After working the horse enough to make sure I have their brain, I will run an extra length of longe line from a baling twine cheater around a surcingle D to under their tail and back to the surcingle on the other side (again with a cheater of baling twine attached to the D). It's not real tight, but not flapping either. We then get back to work.

Some horses just clamp their tails and look perplexed, then eventually relax. Others do try to remove the offending line with some bucking.. as long as they are not out of control, I always just ignored the bucking and asked them to work. We go until they relax, then done for the day.
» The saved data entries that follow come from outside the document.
-- ==== Sys2Proof/Certificates/Slice0/Obligations.lean ====
section
/-!
DEFINITION. Certificates/Slice0/Obligations.lean: the statements for the provers. Each docstring names the rule of `spec/` it
formalises. A premise `s.wf` is the shape of a machine's state; `StepKeepsShape` and `LaunchStatesAreCoherent` state that it holds at
reset and is kept.
-/

open Sys2Proof Sys2Proof.Machine

/-! ### Encoding -/

/-- Decode and encode agree on every command (R92, R93, R97), with every operand at every value of its field. That `RWR` and `RRD` of
`CTRL` or `STATUS` give back their `l` is the model's choice (log 20). -/
def Obligations.DecodeEncodeRoundTrip : Prop :=
  ∀ i : Instr, i.wf = true ∧ decode (encode i) = i ∧ decodeTableWord 32 (encode i).toNat = some i

/-- Every word matches exactly one row of the opcode map, the row of the command it decodes to (R93, R94). -/
def Obligations.EveryWordMatchesOneRow : Prop :=
  ∀ w : CmdWord, ∃ r ∈ opcodeTable, r.accepts w = true ∧ r.mnemonic = (decode w).mnemonic ∧
    r.pattern = (opField w).setWidth 32 <<< 28 ∧ ∀ r' ∈ opcodeTable, r'.accepts w = true → r' = r

/-- Encoding a decoded word gives the word with its ignored fields 0, and no used field changed (R92, R94, R97): ignored by
the command's format. That `RWR` and `RRD` of `CTRL` or `STATUS` keep `sel` is the model's choice (log 20). -/
def Obligations.ReencodeClearsIgnoredFields : Prop :=
  ∀ (sel : BitVec 4) (off : BitVec 16) (data : Byte),
    (∀ op ∈ [0x1#4, 0x2#4, 0x7#4], encode (decode (joinFields op sel off data)) = joinFields op sel off data) ∧
    (∀ op ∈ [0x3#4, 0x4#4, 0x8#4, 0xD#4], encode (decode (joinFields op sel off data)) = joinFields op sel off 0) ∧
    encode (decode (joinFields 0x5 sel off data)) = joinFields 0x5 0 off data ∧
    (∀ op ∈ [0x6#4, 0xC#4], encode (decode (joinFields op sel off data)) = joinFields op 0 off 0) ∧
    (∀ op ∈ [0x0#4, 0x9#4, 0xA#4, 0xB#4, 0xE#4, 0xF#4], encode (decode (joinFields op sel off data)) = joinFields op 0 0 0)

/-- The assembler's encodings, number by number (R97). `l << 24` for `RWR` and `RRD` of `CTRL` or `STATUS` too is the model's choice
between R97's table and its sentence on ignored fields (log 20). -/
def Obligations.AssemblerEncodings : Prop :=
  (∀ (l : BitVec 4) (i : BitVec 16) (v : Byte),
    (encode (.twr l i v)).toNat = 0x10000000 ||| l.toNat <<< 24 ||| i.toNat <<< 8 ||| v.toNat ∧
    (encode (.awr l i v)).toNat = 0x20000000 ||| l.toNat <<< 24 ||| i.toNat <<< 8 ||| v.toNat ∧
    (encode (.rwr l i v)).toNat = 0x70000000 ||| l.toNat <<< 24 ||| i.toNat <<< 8 ||| v.toNat ∧
    (encode (.trd l i)).toNat = 0x30000000 ||| l.toNat <<< 24 ||| i.toNat <<< 8 ∧
    (encode (.ard l i)).toNat = 0x40000000 ||| l.toNat <<< 24 ||| i.toNat <<< 8 ∧
    (encode (.rrd l i)).toNat = 0x80000000 ||| l.toNat <<< 24 ||| i.toNat <<< 8 ∧
    (encode (.drd l i)).toNat = 0xD0000000 ||| l.toNat <<< 24 ||| i.toNat <<< 8 ∧
    (encode (.swr i v)).toNat = 0x50000000 ||| i.toNat <<< 8 ||| v.toNat ∧
    (encode (.srd i)).toNat = 0x60000000 ||| i.toNat <<< 8) ∧
  (∀ x y : Byte, (encode (.pxrd x y)).toNat = 0xC0000000 ||| y.toNat <<< 16 ||| x.toNat <<< 8) ∧
  encode .nop = 0x00000000 ∧ encode .fref = 0x90000000 ∧ encode .pchg = 0xA0000000 ∧ encode .comp = 0xB0000000

/-- Words written out from R92 and R93 (vectors V1 to V9, V12, V13, V23 and program P1), one or more per format, decode to their
commands. -/
def Obligations.SampleWordsDecode : Prop :=
  decode 0x1000052A = .twr 0 5 0x2A ∧ decode 0x21000347 = .awr 1 3 0x47 ∧ decode 0xC0020300 = .pxrd 3 2 ∧
  decode 0x0ABCDEF1 = .nop ∧ decode 0xB1234567 = .comp ∧ decode 0x5F000177 = .swr 1 0x77 ∧ decode 0x300001FF = .trd 0 1 ∧
  decode 0x79000001 = .rwr 9 0 1 ∧ decode 0xD1000300 = .drd 1 3 ∧ decode 0xD0000100 = .drd 0 1 ∧
  decode 0x81000300 = .rrd 1 3 ∧ decode 0x60000900 = .srd 9 ∧ decode 0xE0000000 = .rsvdE ∧
  decode 0xFFFFFFFF = .rsvdF

/-- The pseudo-commands expand as R98's table says. -/
def Obligations.PseudoCommandsExpand : Prop :=
  (∀ b, (Pseudo.setflip b).expand = [.rwr 0 0x0000 (if b then 1 else 0)]) ∧
  (∀ l v, (Pseudo.scrollx l v).expand = [.rwr l 0x0002 (BitVec.ofNat 8 (v.toNat % 256)), .rwr l 0x0003 (BitVec.ofNat 8 (v.toNat / 256))]) ∧
  (∀ l v, (Pseudo.scrolly l v).expand = [.rwr l 0x0004 (BitVec.ofNat 8 (v.toNat % 256)), .rwr l 0x0005 (BitVec.ofNat 8 (v.toNat / 256))]) ∧
  (∀ l i t a, (Pseudo.tile l i t a).expand = [.twr l i t, .awr l i a]) ∧
  (∀ n x y code attr, (Pseudo.sprite4 n x y code attr).expand =
    [.swr (BitVec.ofNat 16 (4 * n)) x, .swr (BitVec.ofNat 16 (4 * n + 1)) y, .swr (BitVec.ofNat 16 (4 * n + 2)) code,
     .swr (BitVec.ofNat 16 (4 * n + 3)) attr]) ∧
  (∀ n x y code color flags pmask, (Pseudo.sprite16 n x y code color flags pmask).expand =
    [.swr (BitVec.ofNat 16 (16 * n)) (BitVec.ofInt 8 (x % 256)), .swr (BitVec.ofNat 16 (16 * n + 1)) (BitVec.ofInt 8 (x / 256 % 256)),
     .swr (BitVec.ofNat 16 (16 * n + 2)) (BitVec.ofInt 8 (y % 256)), .swr (BitVec.ofNat 16 (16 * n + 3)) (BitVec.ofInt 8 (y / 256 % 256)),
     .swr (BitVec.ofNat 16 (16 * n + 4)) (BitVec.ofNat 8 (code.toNat % 256)),
     .swr (BitVec.ofNat 16 (16 * n + 5)) (BitVec.ofNat 8 (code.toNat / 256)),
     .swr (BitVec.ofNat 16 (16 * n + 6)) color, .swr (BitVec.ofNat 16 (16 * n + 7)) flags, .swr (BitVec.ofNat 16 (16 * n + 8)) pmask])

/-! ### Memory port commands -/

/-- `TWR` (R120): the tile byte and the dirty bit, everything else unchanged; dropped when the layer does not exist. -/
def Obligations.TwrEffect : Prop :=
  ∀ (s : State) (sel : BitVec 4) (off : BitVec 16) (v : Byte), s.wf = true →
    decode (joinFields 0x1 sel off v) = .twr sel off v ∧
    (s.cfg.nLayers ≤ sel.toNat → exec (.twr sel off v) s = .next { s with rsp := none }) ∧
    (∀ c y, s.layerAt sel.toNat = some (c, y) → ∃ tm dirty,
      exec (.twr sel off v) s = .next
        { s with layers := s.layers.set sel.toNat { y with tm := tm, dirty := dirty }, rsp := none } ∧
      tileIndex c off = off.toNat % (c.mapW * c.mapH) ∧
      (∀ k, Memory.read tm k = if k = tileIndex c off then v else Memory.read y.tm k) ∧
      (∀ k, DirtySet.has dirty k = true ↔
        DirtySet.has y.dirty k = true ∨ (k = tileIndex c off ∧ Memory.read y.tm k ≠ v)) ∧
      (Memory.read y.tm (tileIndex c off) = v → tm = y.tm ∧ dirty = y.dirty))

/-- `AWR` (R121): as `TWR`, on attribute memory. -/
def Obligations.AwrEffect : Prop :=
  ∀ (s : State) (sel : BitVec 4) (off : BitVec 16) (v : Byte), s.wf = true →
    decode (joinFields 0x2 sel off v) = .awr sel off v ∧
    (s.cfg.nLayers ≤ sel.toNat → exec (.awr sel off v) s = .next { s with rsp := none }) ∧
    (∀ c y, s.layerAt sel.toNat = some (c, y) → ∃ am dirty,
      exec (.awr sel off v) s = .next
        { s with layers := s.layers.set sel.toNat { y with am := am, dirty := dirty }, rsp := none } ∧
      tileIndex c off = off.toNat % (c.mapW * c.mapH) ∧
      (∀ k, Memory.read am k = if k = tileIndex c off then v else Memory.read y.am k) ∧
      (∀ k, DirtySet.has dirty k = true ↔
        DirtySet.has y.dirty k = true ∨ (k = tileIndex c off ∧ Memory.read y.am k ≠ v)) ∧
      (Memory.read y.am (tileIndex c off) = v → am = y.am ∧ dirty = y.dirty))

/-- `TRD`, `ARD`, `DRD` (R122, R123, R126): the response, and nothing else changes. -/
def Obligations.LayerReadsRespond : Prop :=
  ∀ (s : State) (sel : BitVec 4) (off : BitVec 16) (d : Byte),
    decode (joinFields 0x3 sel off d) = .trd sel off ∧ decode (joinFields 0x4 sel off d) = .ard sel off ∧
    decode (joinFields 0xD sel off d) = .drd sel off ∧
    (s.cfg.nLayers ≤ sel.toNat →
      exec (.trd sel off) s = .next { s with rsp := some s.cfg.fill } ∧
      exec (.ard sel off) s = .next { s with rsp := some s.cfg.fill } ∧
      exec (.drd sel off) s = .next { s with rsp := some s.cfg.fill }) ∧
    (∀ c y, s.layerAt sel.toNat = some (c, y) →
      exec (.trd sel off) s = .next { s with rsp := some (Memory.read y.tm (off.toNat % (c.mapW * c.mapH))) } ∧
      exec (.ard sel off) s = .next { s with rsp := some (Memory.read y.am (off.toNat % (c.mapW * c.mapH))) } ∧
      exec (.drd sel off) s = .next
        { s with rsp := some (if off.toNat % (c.mapW * c.mapH) ∈ y.dirty then 0x01 else 0x00) })

/-- A layer number below `NLAYERS` is never unmapped in a machine's state (R67, R128). -/
def Obligations.LayersBelowCountAreMapped : Prop :=
  ∀ (s : State) (l : Nat), s.wf = true → (l < s.cfg.nLayers ↔ ∃ c y, s.layerAt l = some (c, y))

/-- `SWR` (R124): one byte of sprite RAM, everything else unchanged. -/
def Obligations.SwrEffect : Prop :=
  ∀ (s : State) (sel : BitVec 4) (off : BitVec 16) (v : Byte), s.wf = true →
    decode (joinFields 0x5 sel off v) = .swr off v ∧
    ∃ spr, exec (.swr off v) s = .next { s with spr := spr, rsp := none } ∧
      spriteIndex s.cfg off = off.toNat % s.cfg.sprBytes ∧
      ∀ k, Memory.read spr k = if k = spriteIndex s.cfg off then v else Memory.read s.spr k

/-- `SRD` (R125): the response, and nothing else changes. -/
def Obligations.SrdResponds : Prop :=
  ∀ (s : State) (sel : BitVec 4) (off : BitVec 16) (d : Byte),
    decode (joinFields 0x6 sel off d) = .srd off ∧
    exec (.srd off) s = .next { s with rsp := some (Memory.read s.spr (off.toNat % s.cfg.sprBytes)) }

/-- `PXRD` (R127): `FB[y][x]` on the screen, `FILL` outside it, and nothing else changes; the presentation collaborator reads the same
value (R90). -/
def Obligations.PxrdResponds : Prop :=
  ∀ (s : State) (sel : BitVec 4) (off : BitVec 16) (d : Byte),
    decode (joinFields 0xC sel off d) = .pxrd (BitVec.ofNat 8 (off.toNat % 256)) (BitVec.ofNat 8 (off.toNat / 256)) ∧
    ∀ x y : Byte,
      (x.toNat < s.cfg.screenW ∧ y.toNat < s.cfg.screenH →
        exec (.pxrd x y) s = .next { s with rsp := some (Memory.read s.fb (y.toNat * s.cfg.screenW + x.toNat)) }) ∧
      (s.cfg.screenW ≤ x.toNat ∨ s.cfg.screenH ≤ y.toNat → exec (.pxrd x y) s = .next { s with rsp := some s.cfg.fill }) ∧
      exec (.pxrd x y) s = .next { s with rsp := some (s.presented x.toNat y.toNat) }

/-- What a write command stored is what the next read of it answers (R65, R70, R73). -/
def Obligations.ReadAnswersLastWrite : Prop :=
  ∀ (s : State) (sel : BitVec 4) (off : BitVec 16) (v : Byte), s.wf = true → sel.toNat < s.cfg.nLayers →
    (∃ t u, exec (.twr sel off v) s = .next t ∧ exec (.trd sel off) t = .next u ∧ u.rsp = some v) ∧
    (∃ t u, exec (.awr sel off v) s = .next t ∧ exec (.ard sel off) t = .next u ∧ u.rsp = some v) ∧
    (∃ t u, exec (.swr off v) s = .next t ∧ exec (.srd off) t = .next u ∧ u.rsp = some v)

/-- "A write of the value already present is idempotent and has no effect at all" (R65). -/
def Obligations.RewritingTheSameByteChangesNothing : Prop :=
  ∀ (s : State) (sel : BitVec 4) (off : BitVec 16), s.wf = true →
    (∀ v, exec (.trd sel off) s = .next { s with rsp := some v } → sel.toNat < s.cfg.nLayers →
      exec (.twr sel off v) s = .next { s with rsp := none }) ∧
    (∀ v, exec (.ard sel off) s = .next { s with rsp := some v } → sel.toNat < s.cfg.nLayers →
      exec (.awr sel off v) s = .next { s with rsp := none }) ∧
    (∀ v, exec (.srd off) s = .next { s with rsp := some v } → exec (.swr off v) s = .next { s with rsp := none }) ∧
    (∀ v, exec (.rrd sel off) s = .next { s with rsp := some v } → exec (.rwr sel off v) s = .next { s with rsp := none })

/-- The read commands change no state, and repeating one answers the same byte (R65). -/
def Obligations.ReadsHaveNoSideEffect : Prop :=
  ∀ (i : Instr) (s : State), isRead i = true → ∃ b,
    exec i s = .next { s with rsp := some b } ∧
    exec i { s with rsp := some b } = .next { s with rsp := some b }

/-! ### Control commands -/

/-- `NOP` (R140): nothing, no response, whatever the other fields hold. -/
def Obligations.NopDoesNothing : Prop :=
  ∀ (s : State) (sel : BitVec 4) (off : BitVec 16) (d : Byte),
    decode (joinFields 0x0 sel off d) = .nop ∧ exec .nop s = .next { s with rsp := none }

/-- `FREF` (R144) and `PCHG` (R145): the flag is set, nothing else changes. -/
def Obligations.RefreshRequests : Prop :=
  ∀ (s : State) (sel : BitVec 4) (off : BitVec 16) (d : Byte),
    decode (joinFields 0x9 sel off d) = .fref ∧ decode (joinFields 0xA sel off d) = .pchg ∧
    exec .fref s = .next { s with fullref := true, rsp := none } ∧
    exec .pchg s = .next { s with palchg := true, rsp := none }

/-- `RWR` (R141, R143): each register's write, the discarded and the dropped ones; `sel` is ignored for the global registers. -/
def Obligations.RwrEffect : Prop :=
  ∀ (s : State) (sel : BitVec 4) (off : BitVec 16) (v : Byte),
    decode (joinFields 0x7 sel off v) = .rwr sel off v ∧
    exec (.rwr sel 0 v) s = .next
      { s with flip := v.getLsbD 0, fullref := s.fullref || (v.getLsbD 0 != s.flip), rsp := none } ∧
    exec (.rwr sel 1 v) s = .next { s with rsp := none } ∧
    (6 ≤ off.toNat → exec (.rwr sel off v) s = .next { s with rsp := none }) ∧
    (s.cfg.nLayers ≤ sel.toNat → ∀ r ∈ [2#16, 3#16, 4#16, 5#16], exec (.rwr sel r v) s = .next { s with rsp := none }) ∧
    (∀ c y, s.layerAt sel.toNat = some (c, y) → ∃ xl xh yl yh : BitVec 16,
      xl.toNat = y.scx.toNat / 256 * 256 + v.toNat ∧ xh.toNat = v.toNat * 256 + y.scx.toNat % 256 ∧
      yl.toNat = y.scy.toNat / 256 * 256 + v.toNat ∧ yh.toNat = v.toNat * 256 + y.scy.toNat % 256 ∧
      exec (.rwr sel 2 v) s = .next { s with layers := s.layers.set sel.toNat { y with scx := xl }, rsp := none } ∧
      exec (.rwr sel 3 v) s = .next { s with layers := s.layers.set sel.toNat { y with scx := xh }, rsp := none } ∧
      exec (.rwr sel 4 v) s = .next { s with layers := s.layers.set sel.toNat { y with scy := yl }, rsp := none } ∧
      exec (.rwr sel 5 v) s = .next { s with layers := s.layers.set sel.toNat { y with scy := yh }, rsp := none })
Once they are going with the line like its no big deal (could take one or many sessions), I will switch to the real crupper. Some horses don't care, others take offense to the stiffer material and need to be schooled thru it. Next step would be to longe on some terrain (like a field with a hill) if the horse was unhappy with the process or just hop on and hit the trails if they weren't.


----------



## Horsesaplenty

jillybean19 said:


> Yeah, usually it's used because the saddle slips forward. However, I think the reason so many endurance riders use them is because a lot of them use treeless saddles, which tend to move around a lot more. That would be a good reason to use a crupper as well. A (non-endurance) friend of mine ALWAYS rides with a crupper and breast plate because, with both of those and horses with good withers, she doesn't have to have the girth as tight. She frequently describes to me how she used to ride and be able to stick her whole arm through the cinch, but that saddle didn't move since the breast collar, the crupper, and withers kept it in place instead. She liked that because she felt the horses had a lot more room to breath.
> 
> I was never there and so that is just her account and opinion, but if it did work so well, I've often wondered if something like that would be an advantage in endurance?


I often ride quite loose and one horse of mine wears crupper and breast plate, the other two just wears the breast plate and I have no idea yet with my new arabian as I don't think any of my gear will fit him!


----------